Entries supplied
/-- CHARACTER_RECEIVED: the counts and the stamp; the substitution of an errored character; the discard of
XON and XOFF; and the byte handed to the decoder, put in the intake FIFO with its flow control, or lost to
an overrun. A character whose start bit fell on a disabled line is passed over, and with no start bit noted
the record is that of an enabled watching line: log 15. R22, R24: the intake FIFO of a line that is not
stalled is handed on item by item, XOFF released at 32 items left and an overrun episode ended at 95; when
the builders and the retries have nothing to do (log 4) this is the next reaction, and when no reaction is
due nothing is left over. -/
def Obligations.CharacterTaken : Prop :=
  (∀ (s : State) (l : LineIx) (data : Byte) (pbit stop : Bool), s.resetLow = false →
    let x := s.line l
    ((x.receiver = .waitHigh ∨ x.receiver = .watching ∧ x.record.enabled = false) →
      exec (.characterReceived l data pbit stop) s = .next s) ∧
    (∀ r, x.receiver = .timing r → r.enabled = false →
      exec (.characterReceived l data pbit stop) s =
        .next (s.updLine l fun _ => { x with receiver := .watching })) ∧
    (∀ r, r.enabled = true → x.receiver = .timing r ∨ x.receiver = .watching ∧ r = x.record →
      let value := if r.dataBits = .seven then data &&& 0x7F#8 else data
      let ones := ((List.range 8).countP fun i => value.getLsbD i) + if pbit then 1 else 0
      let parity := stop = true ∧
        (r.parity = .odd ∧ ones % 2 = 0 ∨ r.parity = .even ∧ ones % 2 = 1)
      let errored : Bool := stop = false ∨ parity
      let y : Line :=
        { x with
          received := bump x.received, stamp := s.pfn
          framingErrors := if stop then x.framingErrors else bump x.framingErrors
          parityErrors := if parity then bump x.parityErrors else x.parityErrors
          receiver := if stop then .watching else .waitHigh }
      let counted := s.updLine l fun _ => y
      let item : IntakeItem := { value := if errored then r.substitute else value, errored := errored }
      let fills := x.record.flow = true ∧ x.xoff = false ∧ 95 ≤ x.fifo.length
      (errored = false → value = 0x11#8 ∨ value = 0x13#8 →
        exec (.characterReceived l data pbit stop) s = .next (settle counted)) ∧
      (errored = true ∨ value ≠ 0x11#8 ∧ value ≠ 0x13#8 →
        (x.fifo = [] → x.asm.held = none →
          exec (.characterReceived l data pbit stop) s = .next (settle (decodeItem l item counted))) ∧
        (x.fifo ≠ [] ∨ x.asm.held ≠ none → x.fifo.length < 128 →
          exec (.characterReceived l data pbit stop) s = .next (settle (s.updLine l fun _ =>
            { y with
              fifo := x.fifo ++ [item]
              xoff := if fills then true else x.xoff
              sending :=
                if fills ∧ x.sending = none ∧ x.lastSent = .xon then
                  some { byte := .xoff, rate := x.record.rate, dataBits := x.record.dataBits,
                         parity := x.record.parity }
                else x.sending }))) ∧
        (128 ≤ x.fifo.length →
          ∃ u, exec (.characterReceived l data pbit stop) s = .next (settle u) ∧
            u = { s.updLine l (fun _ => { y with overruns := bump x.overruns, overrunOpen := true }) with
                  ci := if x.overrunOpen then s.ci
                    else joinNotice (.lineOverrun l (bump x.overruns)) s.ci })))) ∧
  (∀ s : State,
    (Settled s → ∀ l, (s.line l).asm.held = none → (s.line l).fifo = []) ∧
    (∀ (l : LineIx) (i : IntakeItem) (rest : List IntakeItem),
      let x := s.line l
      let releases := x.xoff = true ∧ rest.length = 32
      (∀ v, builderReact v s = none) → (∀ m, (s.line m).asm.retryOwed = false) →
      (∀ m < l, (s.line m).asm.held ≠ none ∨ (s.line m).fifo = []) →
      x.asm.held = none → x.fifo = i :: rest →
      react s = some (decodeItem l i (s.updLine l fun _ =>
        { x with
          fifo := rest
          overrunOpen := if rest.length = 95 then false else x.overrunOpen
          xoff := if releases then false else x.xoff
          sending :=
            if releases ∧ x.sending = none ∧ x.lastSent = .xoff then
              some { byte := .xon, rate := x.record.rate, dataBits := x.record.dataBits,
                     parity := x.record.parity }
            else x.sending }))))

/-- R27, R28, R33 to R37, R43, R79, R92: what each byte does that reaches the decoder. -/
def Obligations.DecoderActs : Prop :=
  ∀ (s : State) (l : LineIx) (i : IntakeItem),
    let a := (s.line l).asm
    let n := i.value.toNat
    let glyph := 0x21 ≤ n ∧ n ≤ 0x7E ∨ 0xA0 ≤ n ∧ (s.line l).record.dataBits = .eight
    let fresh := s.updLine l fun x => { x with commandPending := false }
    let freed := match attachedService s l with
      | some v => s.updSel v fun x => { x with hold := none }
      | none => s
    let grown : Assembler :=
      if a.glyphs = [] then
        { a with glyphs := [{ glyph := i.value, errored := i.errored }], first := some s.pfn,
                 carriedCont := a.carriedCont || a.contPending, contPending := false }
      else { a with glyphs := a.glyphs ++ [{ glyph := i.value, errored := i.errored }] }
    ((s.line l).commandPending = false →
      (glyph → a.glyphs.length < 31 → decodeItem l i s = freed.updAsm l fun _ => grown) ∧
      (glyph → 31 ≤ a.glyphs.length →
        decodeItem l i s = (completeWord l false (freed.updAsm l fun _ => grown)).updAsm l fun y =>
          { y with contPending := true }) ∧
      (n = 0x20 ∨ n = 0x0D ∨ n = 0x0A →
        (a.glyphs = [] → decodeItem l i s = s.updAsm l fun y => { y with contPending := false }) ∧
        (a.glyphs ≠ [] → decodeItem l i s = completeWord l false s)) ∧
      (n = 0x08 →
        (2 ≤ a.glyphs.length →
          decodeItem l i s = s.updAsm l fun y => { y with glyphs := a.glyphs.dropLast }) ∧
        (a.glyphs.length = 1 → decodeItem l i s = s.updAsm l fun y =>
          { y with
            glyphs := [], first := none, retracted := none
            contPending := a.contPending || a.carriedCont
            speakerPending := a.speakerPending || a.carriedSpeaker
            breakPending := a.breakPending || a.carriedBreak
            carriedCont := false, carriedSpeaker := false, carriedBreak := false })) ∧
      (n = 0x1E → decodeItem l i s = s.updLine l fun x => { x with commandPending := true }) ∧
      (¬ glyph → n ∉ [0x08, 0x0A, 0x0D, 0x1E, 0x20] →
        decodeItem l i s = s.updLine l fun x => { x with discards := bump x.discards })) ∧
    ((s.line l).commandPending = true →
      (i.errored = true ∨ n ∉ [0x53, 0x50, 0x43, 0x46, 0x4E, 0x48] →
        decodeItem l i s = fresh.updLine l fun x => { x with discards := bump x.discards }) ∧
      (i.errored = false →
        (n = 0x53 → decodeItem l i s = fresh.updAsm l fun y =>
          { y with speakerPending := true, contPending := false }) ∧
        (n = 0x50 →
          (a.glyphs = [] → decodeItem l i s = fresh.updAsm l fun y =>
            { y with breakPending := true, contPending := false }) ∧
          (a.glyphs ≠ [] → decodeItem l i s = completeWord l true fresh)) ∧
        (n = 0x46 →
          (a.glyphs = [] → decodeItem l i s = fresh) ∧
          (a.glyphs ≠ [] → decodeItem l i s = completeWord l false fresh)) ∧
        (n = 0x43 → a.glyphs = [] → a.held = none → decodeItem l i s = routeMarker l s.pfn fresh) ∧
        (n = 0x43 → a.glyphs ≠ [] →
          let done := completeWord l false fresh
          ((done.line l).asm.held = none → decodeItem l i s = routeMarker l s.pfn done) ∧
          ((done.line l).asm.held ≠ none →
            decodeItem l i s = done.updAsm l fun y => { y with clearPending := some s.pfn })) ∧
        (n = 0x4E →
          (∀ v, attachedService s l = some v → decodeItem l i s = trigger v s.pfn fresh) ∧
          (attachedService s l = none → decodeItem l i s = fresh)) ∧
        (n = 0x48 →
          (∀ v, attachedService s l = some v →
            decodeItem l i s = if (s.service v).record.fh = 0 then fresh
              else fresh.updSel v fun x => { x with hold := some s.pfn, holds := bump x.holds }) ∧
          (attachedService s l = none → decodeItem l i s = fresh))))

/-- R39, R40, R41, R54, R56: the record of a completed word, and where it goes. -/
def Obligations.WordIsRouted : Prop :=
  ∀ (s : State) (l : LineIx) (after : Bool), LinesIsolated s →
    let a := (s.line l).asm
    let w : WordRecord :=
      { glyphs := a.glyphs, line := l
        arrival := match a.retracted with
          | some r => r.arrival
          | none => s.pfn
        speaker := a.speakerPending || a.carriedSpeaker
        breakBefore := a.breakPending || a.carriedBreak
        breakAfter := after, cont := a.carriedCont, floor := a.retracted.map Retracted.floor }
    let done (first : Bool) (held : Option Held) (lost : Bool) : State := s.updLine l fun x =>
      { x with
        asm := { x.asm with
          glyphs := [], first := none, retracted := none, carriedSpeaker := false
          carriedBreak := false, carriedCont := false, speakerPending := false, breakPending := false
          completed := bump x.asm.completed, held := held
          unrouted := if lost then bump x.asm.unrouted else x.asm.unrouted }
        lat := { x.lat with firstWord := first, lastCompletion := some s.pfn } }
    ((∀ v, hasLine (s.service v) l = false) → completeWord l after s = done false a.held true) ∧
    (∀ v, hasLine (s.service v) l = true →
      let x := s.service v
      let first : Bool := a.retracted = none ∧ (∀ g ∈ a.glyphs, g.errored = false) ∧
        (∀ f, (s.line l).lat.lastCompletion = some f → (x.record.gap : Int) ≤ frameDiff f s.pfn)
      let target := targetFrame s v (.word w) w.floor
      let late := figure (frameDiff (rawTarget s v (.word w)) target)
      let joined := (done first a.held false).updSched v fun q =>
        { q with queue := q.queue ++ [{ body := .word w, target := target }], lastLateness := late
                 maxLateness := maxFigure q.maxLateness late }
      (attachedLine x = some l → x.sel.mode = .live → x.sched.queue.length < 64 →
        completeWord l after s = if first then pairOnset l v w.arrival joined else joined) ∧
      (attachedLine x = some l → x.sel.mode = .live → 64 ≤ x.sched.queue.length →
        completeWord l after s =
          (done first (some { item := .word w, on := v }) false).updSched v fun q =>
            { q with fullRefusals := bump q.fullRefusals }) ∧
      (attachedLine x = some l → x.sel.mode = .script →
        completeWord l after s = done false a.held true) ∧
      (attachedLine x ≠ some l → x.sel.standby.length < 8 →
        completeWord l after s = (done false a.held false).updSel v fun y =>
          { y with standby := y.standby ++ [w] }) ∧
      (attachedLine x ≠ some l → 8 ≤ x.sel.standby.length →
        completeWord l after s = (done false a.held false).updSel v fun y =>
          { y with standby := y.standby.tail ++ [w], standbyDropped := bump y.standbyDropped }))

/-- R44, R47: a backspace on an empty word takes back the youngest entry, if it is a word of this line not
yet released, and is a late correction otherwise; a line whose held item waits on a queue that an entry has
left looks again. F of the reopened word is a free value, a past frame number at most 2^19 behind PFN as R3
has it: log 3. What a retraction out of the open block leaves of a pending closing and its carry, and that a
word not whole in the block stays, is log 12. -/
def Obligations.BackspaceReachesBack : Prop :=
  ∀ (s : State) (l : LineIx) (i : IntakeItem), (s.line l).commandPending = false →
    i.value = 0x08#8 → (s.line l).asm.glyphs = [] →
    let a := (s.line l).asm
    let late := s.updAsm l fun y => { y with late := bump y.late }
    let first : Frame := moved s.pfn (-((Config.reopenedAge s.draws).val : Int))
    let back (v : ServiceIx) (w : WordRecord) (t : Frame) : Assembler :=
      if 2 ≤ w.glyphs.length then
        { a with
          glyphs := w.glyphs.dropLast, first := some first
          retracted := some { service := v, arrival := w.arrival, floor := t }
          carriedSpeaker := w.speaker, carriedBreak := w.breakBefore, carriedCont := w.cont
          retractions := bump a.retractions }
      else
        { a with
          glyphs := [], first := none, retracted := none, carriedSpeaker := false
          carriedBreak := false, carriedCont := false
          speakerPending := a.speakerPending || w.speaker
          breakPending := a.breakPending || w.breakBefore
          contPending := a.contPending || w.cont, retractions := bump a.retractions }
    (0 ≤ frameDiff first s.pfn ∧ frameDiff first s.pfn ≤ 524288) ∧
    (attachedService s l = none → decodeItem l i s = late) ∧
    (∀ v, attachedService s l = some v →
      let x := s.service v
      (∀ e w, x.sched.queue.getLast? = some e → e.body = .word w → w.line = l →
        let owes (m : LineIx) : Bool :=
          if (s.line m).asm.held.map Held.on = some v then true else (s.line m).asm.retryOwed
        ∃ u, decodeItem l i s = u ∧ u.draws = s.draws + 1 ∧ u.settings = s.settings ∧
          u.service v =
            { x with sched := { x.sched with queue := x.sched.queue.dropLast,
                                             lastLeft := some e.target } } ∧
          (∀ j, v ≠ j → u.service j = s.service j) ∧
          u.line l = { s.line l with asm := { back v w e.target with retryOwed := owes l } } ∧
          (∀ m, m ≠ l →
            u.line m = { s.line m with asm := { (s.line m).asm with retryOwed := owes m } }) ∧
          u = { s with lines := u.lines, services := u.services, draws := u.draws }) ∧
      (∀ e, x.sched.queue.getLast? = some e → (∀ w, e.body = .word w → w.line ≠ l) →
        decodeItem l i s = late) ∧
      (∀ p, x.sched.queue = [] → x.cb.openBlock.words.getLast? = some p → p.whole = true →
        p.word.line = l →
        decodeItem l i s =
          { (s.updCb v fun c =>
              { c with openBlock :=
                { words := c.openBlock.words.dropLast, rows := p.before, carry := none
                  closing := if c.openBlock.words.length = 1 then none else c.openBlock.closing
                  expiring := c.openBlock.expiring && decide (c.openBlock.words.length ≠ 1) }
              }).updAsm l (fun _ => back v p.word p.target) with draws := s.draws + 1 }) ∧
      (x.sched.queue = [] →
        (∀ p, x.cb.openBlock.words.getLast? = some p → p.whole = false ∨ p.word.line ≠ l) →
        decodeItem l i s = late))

Task objective
Your task for the entries above: copy exactly the span starting with the line with "(∀ v, hasLine (s.service v) l = true →" and going on through the line with "let target := targetFrame", both lines included, and nothing else.

Task result
    (∀ v, hasLine (s.service v) l = true →
      let x := s.service v
      let first : Bool := a.retracted = none ∧ (∀ g ∈ a.glyphs, g.errored = false) ∧
        (∀ f, (s.line l).lat.lastCompletion = some f → (x.record.gap : Int) ≤ frameDiff f s.pfn)
      let target := targetFrame s v (.word w) w.floor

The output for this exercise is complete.